Records from a data source
==========

/-- What a `CSR_READ` answers at every index of the register map: the shadow copy of a P or M register, the one copy of a
class D register or of an R state register; nothing else changes. A reserved index answers 0 and records `BAD_CSR`
(40_host_commands.md R133, R134, 10_state.md R32, R33, R39, R40, R44, R45, R48, R50, R52, R56). `DT`, `CUTOFF_EFF`,
`FILT_G`, `COMB_LEN`, `FILT_STATUS`, the coefficients and `FIR_DATA` have statements of their own. Of a count past 64 bits
nothing is said (log 14). -/
def Obligations.ReadRegister : Prop :=
  ∀ (s : State),
    let answer (a : BitVec 12) (v : Word) : Prop :=
      exec (.csrRead a) s = .next { s with port := { s.port with responses := s.port.responses ++ [v] } }
    let count (a : BitVec 12) (n : Nat) : Prop := ∃ v, answer a v ∧ (n < 2 ^ 64 → v.toNat = n)
    let fields (l : List (Nat × Nat)) : Word := BitVec.ofNat 64 (l.map fun e => e.2 * 2 ^ e.1).sum
    let g := s.shadowP
    (∀ a, regAt a = none → exec (.csrRead a) s =
      .next
        { s with
          status := if s.status.getLsbD 0 then s.status else 0x201
          port := { s.port with responses := s.port.responses ++ [0] } }) ∧
    (answer 0x000 0x5355423030330007 ∧ answer 0x001 theParams.fs ∧ count 0x002 theParams.maxDly ∧
      count 0x003 theParams.maxComb ∧ count 0x004 theParams.maxFir ∧ answer 0x005 4 ∧
      answer 0x008 (fields [(0, g.ctrl.filtEn.toNat), (1, g.ctrl.dlyEn.toNat), (2, g.ctrl.efxEn.toNat),
        (3, g.ctrl.chainOrder.toNat), (4, g.ctrl.analogEn.toNat)]) ∧
      answer 0x009 g.bpm ∧ answer 0x00A s.shadowM.amp ∧ answer 0x010 s.status ∧ answer 0x011 s.tickCount ∧
      answer 0x018 s.inL ∧ answer 0x019 s.inR ∧ answer 0x01A s.outL ∧ answer 0x01B s.outR ∧ answer 0x01C s.oscMix) ∧
    (∀ c : Chan,
      let p := g.osc[c]
      let o := s.osc[c]
      answer (oscIndex c 0x00)
        (fields [(0, p.ctrl.en.toNat),
          (1, [Wave.sine, .triangle, .saw, .square, .pulse, .noise, .phaseDist, .fm].idxOf p.ctrl.wave),
          (5, [BandLimit.naive, .polyBlep, .additive].idxOf p.ctrl.bl), (7, p.ctrl.ovs.val), (9, p.ctrl.sync.toNat),
          (10, p.ctrl.ring.toNat), (11, p.ctrl.fmAlg.val)]) ∧
      answer (oscIndex c 0x01) p.freq ∧ answer (oscIndex c 0x02) p.oct ∧ answer (oscIndex c 0x03) p.semi ∧
      answer (oscIndex c 0x04) p.detune ∧ answer (oscIndex c 0x05) p.gain ∧ answer (oscIndex c 0x06) p.pw ∧
      answer (oscIndex c 0x07) p.phaseOfs ∧ answer (oscIndex c 0x08) p.pdAmt ∧ answer (oscIndex c 0x09) p.wtHarm ∧
      answer (oscIndex c 0x0A) p.fmIndex ∧ answer (oscIndex c 0x0B) p.fmFb ∧
      (∀ j : Fin 4, answer (oscIndex c (0x0C#12 + BitVec.ofNat 12 j.val)) p.fmRatio[j] ∧
        answer (oscIndex c (0x10#12 + BitVec.ofNat 12 j.val)) p.fmLevel[j] ∧
        answer (oscIndex c (0x1D#12 + BitVec.ofNat 12 j.val)) o.opPhase[j]) ∧
      answer (oscIndex c 0x14) s.shadowM.modIn[c] ∧ answer (oscIndex c 0x15) p.modDepth ∧
      answer (oscIndex c 0x16) (p.noiseSeed.zeroExtend 64) ∧ answer (oscIndex c 0x18) o.phase ∧
      answer (oscIndex c 0x19) o.out ∧ answer (oscIndex c 0x1A) (if o.wrap = true then 1 else 0) ∧
      answer (oscIndex c 0x1B) (o.noise.zeroExtend 64) ∧ answer (oscIndex c 0x21) o.fmFb) ∧
    (answer 0x200
        (fields [(0, [Topology.multi, .ladder, .sallenKey, .svf, .comb, .formant].idxOf g.filt.ctrl.topo),
          (3, [Response.lp, .hp, .bp, .notch].idxOf g.filt.ctrl.resp), (5, g.filt.ctrl.onePole.toNat),
          (6, g.filt.ctrl.fovs.val)]) ∧
      answer 0x201 g.filt.cutoff ∧ answer 0x202 g.filt.res ∧ answer 0x203 g.filt.drive ∧ answer 0x204 g.filt.keytrack ∧
      answer 0x205 g.filt.noteFreq ∧ answer 0x206 g.filt.envAmt ∧ answer 0x207 g.filt.lfoAmt ∧
      answer 0x208 s.shadowM.envIn ∧ answer 0x209 s.shadowM.lfoIn ∧ answer 0x20A g.filt.combTime ∧
      answer 0x20B g.filt.combFb ∧ answer 0x20C g.filt.combDamp ∧
      (∀ k : Fin 3, answer (0x210#12 + BitVec.ofNat 12 (3 * k.val)) g.filt.formant[k].freq ∧
        answer (0x211#12 + BitVec.ofNat 12 (3 * k.val)) g.filt.formant[k].bw ∧
        answer (0x212#12 + BitVec.ofNat 12 (3 * k.val)) g.filt.formant[k].gain) ∧
      answer 0x227 s.filt.out ∧ answer 0x228 s.filtIn ∧ answer 0x22A s.filt.ladderY4) ∧
    (answer 0x300
        (fields [(0, [DelayMode.delay, .chorus, .bbdDelay, .bbdChorus, .tape].idxOf g.dly.ctrl.mode),
          (3, g.dly.ctrl.pingPong.toNat), (4, g.dly.ctrl.sync.toNat),
          (5, [Division.whole, .half, .quarter, .eighth, .sixteenth, .thirtySecond, .dottedQuarter, .dottedEighth,
            .tripletQuarter, .tripletEighth].idxOf g.dly.ctrl.div)]) ∧
      answer 0x301 g.dly.dtime ∧ answer 0x302 g.dly.dfb ∧ answer 0x303 g.dly.dmix ∧ answer 0x304 g.dly.dwidth ∧
      answer 0x305 g.dly.chRate ∧ answer 0x306 g.dly.chDepth ∧ answer 0x307 g.dly.chDelay ∧
      answer 0x308 g.dly.chRatio ∧ answer 0x309 g.dly.bbdStages ∧ answer 0x30A g.dly.bbdClock ∧
      answer 0x30B g.dly.bbdLpf ∧ answer 0x30C g.dly.bbdNoise ∧ answer 0x30D g.dly.wowRate ∧
      answer 0x30E g.dly.wowDepth ∧ answer 0x30F g.dly.flutRate ∧ answer 0x310 g.dly.flutDepth ∧
      answer 0x311 (g.dly.noiseSeed.zeroExtend 64) ∧ answer 0x318 s.dly.outL ∧ answer 0x319 s.dly.outR ∧
      answer 0x31A s.dly.lenL ∧ answer 0x31B s.dly.lenR ∧ count 0x31C s.dly.dw ∧ answer 0x31D s.dly.lfoL ∧
      answer 0x31E s.dly.lfoR ∧ answer 0x31F s.dly.phWow ∧ answer 0x320 s.dly.phFlut ∧
      answer 0x321 (s.dly.noise.zeroExtend 64) ∧ answer 0x322 s.dly.blpL ∧ answer 0x323 s.dly.blpR) ∧
    (answer 0x400 (fields [(0, [EffectMode.biquad, .phaser, .fir].idxOf g.efx.ctrl.mode),
        (2, [Response.lp, .hp, .bp, .notch].idxOf g.efx.ctrl.resp)]) ∧
      answer 0x401 g.efx.eqFreq ∧ answer 0x402 g.efx.eqQ ∧ answer 0x403 g.efx.emix ∧ answer 0x404 g.efx.phStages ∧
      answer 0x405 g.efx.phRate ∧ answer 0x406 g.efx.phMin ∧ answer 0x407 g.efx.phMax ∧ answer 0x408 g.efx.phFb ∧
      answer 0x409 g.efx.revDecay ∧ answer 0x40A g.efx.revDamp ∧ answer 0x40B g.efx.firLenL ∧
      answer 0x40C g.efx.firLenR ∧ answer 0x40D s.firAddr ∧ answer 0x40F (g.efx.irSeedL.zeroExtend 64) ∧
      answer 0x410 (g.efx.irSeedR.zeroExtend 64) ∧ answer 0x418 s.efx.outL ∧ answer 0x419 s.efx.outR ∧
      answer 0x41A s.efx.phLfo ∧ answer 0x41B s.efx.irDecayGen ∧ answer 0x421 s.efx.phCoef ∧ count 0x422 s.efx.hw) ∧
    (∀ a (r : PReg), regAt a = some (.p r) → answer a (g.read r)) ∧
    (∀ a (r : MReg), regAt a = some (.m r) → answer a (s.shadowM.read r))

/-- Every `CSR_READ` of a register other than `FIR_DATA` has no side effect, and a second read answers the same value
(20_memory.md R88). That a derived register whose value is a NaN reads the same pattern again is the model's choice
(log 5). -/
def Obligations.ReadIdempotent : Prop :=
  ∀ (s : State) (a : BitVec 12), regAt a ≠ none → regAt a ≠ some (.d .firData) →
    ∃ v, exec (.csrRead a) s = .next { s with port := { s.port with responses := s.port.responses ++ [v] } } ∧
      ∀ port : Port, exec (.csrRead a) { s with port := port } =
        .next { s with port := { port with responses := port.responses ++ [v] } }

/-- 42_filters.md R246. -/
def Obligations.SelfOscillationFlag : Prop :=
  ∀ s : State,
    exec (.csrRead 0x22B) s =
      .next
        { s with
          port := { s.port with
            responses := s.port.responses ++
              [if (s.activeP.filt.ctrl.topo = .ladder ∨ s.activeP.filt.ctrl.topo = .svf) ∧
                  flt 0x3FEE666666666666 s.activeP.filt.res = true then 1 else 0] } }

/-- `DT` is the rule's expression of the active registers and lies in `[0, 0.5]` whatever they hold
(41_oscillators.md R174, R140). -/
def Obligations.PhaseIncrement : Prop :=
  ∀ (s : State) (c : Chan),
    let q := s.activeP.osc[c]
    let t := fadd (ofInt q.oct.toInt) (fdiv (fadd (ofInt q.semi.toInt) (fdiv q.detune (ofInt 100))) (ofInt 12))
    let f := fmul (fmul q.freq (theParams.exp2 t)) (theParams.exp2 (fdiv (fmul s.activeM.modIn[c] q.modDepth) (ofInt 12)))
    let dt := fmax (fmin (fdiv f theParams.fs) fHalf) f0
    exec (.csrRead (0x11C#12 + BitVec.ofNat 12 (0x40 * c.val))) s =
      .next { s with port := { s.port with responses := s.port.responses ++ [dt] } } ∧
    inRange f0 fHalf dt = true

/-- `OSC_STEP` of a disabled channel (41_oscillators.md R171, R173). -/
def Obligations.OscStepDisabled : Prop :=
  ∀ (s : State) (c : Chan), s.activeP.osc[c].ctrl.en = false →
    exec (.oscStep (selOf c)) s = .next { s with osc := s.osc.set c { s.osc[c] with out := f0, wrap := false } }

/-- `OSC_STEP` of an enabled channel, for every waveform, band-limiting mode, oversampling factor, sync and ring setting:
`M` sub-steps at `DT / M`, each the sample at the phase before the advance and the phase advanced with one subtraction at
the wrap, the mean of the sub-samples, the wrap flag of any of them; nothing else changes (41_oscillators.md R171, R172,
R175 to R188, R190 to R198, R200 to R202). `ruleEval` and `ruleDt` are the generators and the increment written out from
R174 and R177 to R198. The PolyBLEP saw at `M = 1` is also written out here. -/
def Obligations.OscStepWaveforms : Prop :=
  ∀ (s : State) (c : Chan),
    let q := s.activeP.osc[c]
    let o := s.osc[c]
    let before : Option OscState := if c = 0 then none else s.osc[c.val - 1]?
    q.ctrl.en = true →
      (let m : Nat := 2 ^ q.ctrl.ovs.val
      let dts := fdiv (ruleDt s c) (ofInt m)
      let synced := q.ctrl.sync = true ∧ ∃ b ∈ before, b.wrap = true
      ∃ (u : Nat → OscState) (acc : Nat → F64) (wrapped : Nat → Prop),
        (synced → u 0 = { o with phase := f0, opPhase := #v[f0, f0, f0, f0] }) ∧ (¬synced → u 0 = o) ∧ acc 0 = f0 ∧
        (∀ k, k < m →
          let r := ruleEval q m (frac (fadd (u k).phase q.phaseOfs)) dts (u k)
          let sum := fadd (u k).phase dts
          acc (k + 1) = fadd (acc k) r.1 ∧ (wrapped k ↔ fle f1 sum = true) ∧
          (wrapped k → u (k + 1) = { r.2 with phase := fsub sum f1 }) ∧
          (¬wrapped k → u (k + 1) = { r.2 with phase := sum })) ∧
        ∃ y w, (w = true ↔ ∃ k, k < m ∧ wrapped k) ∧
          (∀ b ∈ before, q.ctrl.ring = true → y = fmul (fdiv (acc m) (ofInt m)) b.out) ∧
          (before = none ∨ q.ctrl.ring = false → y = fdiv (acc m) (ofInt m)) ∧
          exec (.oscStep (selOf c)) s = .next { s with osc := s.osc.set c { u m with out := y, wrap := w } }) ∧
      (q.ctrl.wave = .saw → q.ctrl.bl = .polyBlep → q.ctrl.ovs = 0 → q.ctrl.sync = false → q.ctrl.ring = false →
        let dt := fdiv (ruleDt s c) f1
        let p := frac (fadd o.phase q.phaseOfs)
        let correction :=
          if flt p dt = true then fsub (fsub (fadd (fdiv p dt) (fdiv p dt)) (fmul (fdiv p dt) (fdiv p dt))) f1
          else if flt (fsub f1 dt) p = true then
            fadd (fadd (fadd (fmul (fdiv (fsub p f1) dt) (fdiv (fsub p f1) dt)) (fdiv (fsub p f1) dt))
              (fdiv (fsub p f1) dt)) f1
          else f0
        let y := fclamp (fsub (fsub (fmul f2 p) f1) correction) fNeg1 f1
        let sum := fadd o.phase dt
        exec (.oscStep (selOf c)) s =
          .next
            { s with
              osc := s.osc.set c
                { o with
                  phase := if fle f1 sum = true then fsub sum f1 else sum
                  out := fdiv (fadd f0 y) f1
                  wrap := fle f1 sum } })

/-- Noise: a step of a noise channel without oversampling and ring modulation draws once from the 32-bit generator, which
never reaches 0 from another state, and the sample is exactly `x / 2^31 - 1` (41_oscillators.md R185). -/
def Obligations.NoiseChannel : Prop :=
  (∀ x : U32, x ≠ 0 → xorshift x ≠ 0) ∧
  (∀ x : U32, isFinite (noiseValue x) = true ∧ ratOf (noiseValue x) = (x.toNat : ℚ) / 2 ^ 31 - 1) ∧
  (∀ (s : State) (c : Chan),
    let q := s.activeP.osc[c]
    q.ctrl.en = true → q.ctrl.wave = .noise → q.ctrl.ovs = 0 → q.ctrl.ring = false → q.ctrl.sync = false →
      let a := s.osc[c].noise ^^^ (s.osc[c].noise <<< 13)
      let b := a ^^^ (a >>> 17)
      let x := b ^^^ (b <<< 5)
      ∃ t, exec (.oscStep (selOf c)) s = .next t ∧ t.osc[c].noise = x ∧
        t.osc[c].out = fdiv (fadd f0 (fsub (fdiv (ofInt x.toNat) fTwo31) f1)) f1 ∧
        t = { s with osc := s.osc.set c { s.osc[c] with
          phase := t.osc[c].phase, out := t.osc[c].out, wrap := t.osc[c].wrap, noise := t.osc[c].noise } })

/-- A channel's step depends on nothing but the channel's active registers, its state and `WRAP` and `OUT` of the channel
before it, and changes nothing but the channel's state (41_oscillators.md R170, R171, R203). That a result
which is a NaN is the same pattern in both is the model's choice (log 5). -/
def Obligations.OscStepDependsOn : Prop :=
  ∀ (s u : State) (c : Chan),
    s.activeP.osc[c] = u.activeP.osc[c] → s.activeM.modIn[c] = u.activeM.modIn[c] → s.osc[c] = u.osc[c] →
    (∀ d : Chan, d.val + 1 = c.val → s.osc[d].wrap = u.osc[d].wrap ∧ s.osc[d].out = u.osc[d].out) →
      ∃ o, exec (.oscStep (selOf c)) s = .next { s with osc := s.osc.set c o } ∧
        exec (.oscStep (selOf c)) u = .next { u with osc := u.osc.set c o }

==========

▶ [What the task requires]
In the data above, which lines lie between the line with "q.ctrl.en = true → q.ctrl.wave" and the line with "let x := b ^^^ (b <<< 5)", inclusive? Print those lines exactly and nothing else.

▶ [Exercise result]
    q.ctrl.en = true → q.ctrl.wave = .noise → q.ctrl.ovs = 0 → q.ctrl.ring = false → q.ctrl.sync = false →
      let a := s.osc[c].noise ^^^ (s.osc[c].noise <<< 13)
      let b := a ^^^ (a >>> 17)
      let x := b ^^^ (b <<< 5)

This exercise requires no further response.